Although the discarded gloves, gowns, face shields and other personal protective equipment that has become a familiar sight can be eliminated through the traditional refuse stream, many providers are taking extra steps to treat COVID-19-tainted materials as medical waste. That means using specialized packaging, treatment and disposal methods.
That added care isn't impacting system capacity, however.
“While facilities have been generating more waste in terms of increased use of personal protective equipment, they have also seen a significant decrease in medical waste from the reduction in volume of routine surgeries and procedures that were suspended to increase bed availability in the state,” S.C. Hospital Association spokesman Schipp Ames said.
Like several hospitals here, Stericycle also put in place extra steps to protect its drivers and plant workers.
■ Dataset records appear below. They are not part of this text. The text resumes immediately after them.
-- ==== Sys2Proof/Machine/Lanes.lean ====
section
/-! DEFINITION. The Lane Unit: requests, bindings, evictions, the wait list, releases, and the lanes at a
cadence and at a change of call state (04_talk_lanes.md). -/

namespace Sys2Proof.Machine

/-- A lane record change made in place. -/
def State.setLane (s : State) (k : LaneIx) (l : Lane) : State :=
  { s with laneUnit := { s.laneUnit with lanes := s.laneUnit.lanes.set k l } }

/-- The wait list is replaced. -/
def State.setWait (s : State) (w : List WaitEntry) : State :=
  { s with laneUnit := { s.laneUnit with waitList := w } }

/-- A lane with the queue and counters of bud `b`. -/
def State.feed (s : State) (k : LaneIx) (b : BudIx) : Feed where
  lane := s.laneUnit.lanes[k]
  queue := s.intake.queues[b]
  discards := s.intake.discards[b]

/-- Puts a lane, a queue and its counters back. -/
def State.setFeed (s : State) (k : LaneIx) (b : BudIx) (f : Feed) : State :=
  { s.setLane k f.lane with
    intake := { queues := s.intake.queues.set b f.queue, discards := s.intake.discards.set b f.discards } }

/-- The lane in PRIMING or MIXING that names the bud (R46). -/
def LaneUnit.boundLane (u : LaneUnit) (b : BudIx) : Option LaneIx :=
  Config.lanes.find? fun k => u.lanes[k].carries && u.lanes[k].bud == some b

/-- The lane in PRIMING or MIXING of a listener (R63). -/
def LaneUnit.laneOf (u : LaneUnit) (x : ListenerIx) : Option LaneIx :=
  Config.lanes.find? fun k => u.lanes[k].carries && u.lanes[k].listener == some x

/-- The lowest-numbered VACANT lane without a reservation (stage 2 of R63). -/
def LaneUnit.vacantLane (u : LaneUnit) : Option LaneIx :=
  Config.lanes.find? fun k => u.lanes[k].state == .vacant && u.lanes[k].reservedFor == none

/-- The listener's own DRAINING lane without a reservation (stage 3 of R63). -/
def LaneUnit.ownDrain (u : LaneUnit) (x : ListenerIx) : Option LaneIx :=
  Config.lanes.find? fun k =>
    u.lanes[k].state == .draining && u.lanes[k].listener == some x && u.lanes[k].reservedFor == none

/-! ## The wait list (R68, R69) -/

/-- The priority of a listener as the Listener Table stands. -/
def State.priorityOf (s : State) (x : ListenerIx) : Nat := s.roster.listeners[x].priority.val

/-- Whether entry `a` stands before entry `b`: higher priority first, then lower request order (R68). -/
def waitBefore (priority : ListenerIx → Nat) (a b : WaitEntry) : Bool :=
  decide (priority b.listener < priority a.listener) ||
    (priority a.listener == priority b.listener && decide (a.order < b.order))

/-- An entry is put at its place in a wait list in order. -/
def insertWait (priority : ListenerIx → Nat) (e : WaitEntry) : List WaitEntry → List WaitEntry
  | [] => [e]
  | a :: w => if waitBefore priority e a then e :: a :: w else a :: insertWait priority e w

/-- The wait list put in order (R68). -/
def sortWait (priority : ListenerIx → Nat) (w : List WaitEntry) : List WaitEntry :=
  w.foldr (insertWait priority) []

/-- The greatest request order held, 0 for an empty list. -/
def greatestOrder (w : List WaitEntry) : Nat := w.foldl (fun n e => max n e.order) 0

/-- Whether a listener waits. -/
def waits (x : ListenerIx) (w : List WaitEntry) : Bool := w.any (·.listener == x)

/-- A listener is placed in the wait list at its place in order, unless it has an entry (R68). -/
def State.placeWaiting (s : State) (x : ListenerIx) (b : BudIx) : State :=
  let w := s.laneUnit.waitList
  if waits x w then s
  else
    s.setWait (insertWait s.priorityOf { listener := x, bud := b, order := greatestOrder w + 1, denied := false } w)

/-- The wait list without a listener's entry, greater request orders lowered by 1 (R68). -/
def removeWait (x : ListenerIx) (w : List WaitEntry) : List WaitEntry :=
  match w.find? (·.listener == x) with
  | none => w
  | some gone =>
    (w.filter (·.listener != x)).map fun e => if gone.order < e.order then { e with order := e.order - 1 } else e

/-- A listener's entry is removed (R61, R64). -/
def State.cancelWait (s : State) (x : ListenerIx) : State := s.setWait (removeWait x s.laneUnit.waitList)

/-- A waiting listener's entry names another bud and keeps its place (R61). -/
def State.renameWait (s : State) (x : ListenerIx) (b : BudIx) : State :=
  s.setWait (s.laneUnit.waitList.map fun e => if e.listener = x then { e with bud := b } else e)

/-- The wait list is re-sorted after a change of priority (R69). -/
def State.resortWait (s : State) : State := s.setWait (sortWait s.priorityOf s.laneUnit.waitList)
Facilities are asked to put waste from care of COVID-19 patients in a cardboard box marked with a letter “C,” for example.
While Ebola was detected in just 11 U.S. citizens (it killed one person), Anne Germain knew there were lessons to be learned — and they’ve now been put into action as the coronavirus has changed the American landscape.
“We had kind of a dry run as an industry with Ebola. We weren’t sure how bad it was going to be, we wanted to be prepared as an industry. We wanted to make sure we were going to be able to pivot depending on what the issues were,” said Germain, vice president of technical and regulatory affairs for the National Waste and Recycling Association.
Gov. Henry McMaster on March 17 recommended a halt on elective medical procedures, which has helped free up beds and kept waste volumes down, officials said. The recommendation was reversed last month.
Germain said members of her organization began asking questions about the handling of coronavirus-related medical waste in February, including disposal of disinfectant wipes, tissues and other products.
Although more personal protective equipment is finding its way into the medical waste stream, much of it is lightweight and doesn’t threaten tonnage requirements set out by regulators, Germain said.
“It’s a volume business, because there’s only so much you can kind of fit into the incinerators,” she said.
“We have not heard of any of our members saying anything about there being capacity issues.”
Mary Katherine Wildeman contributed reporting.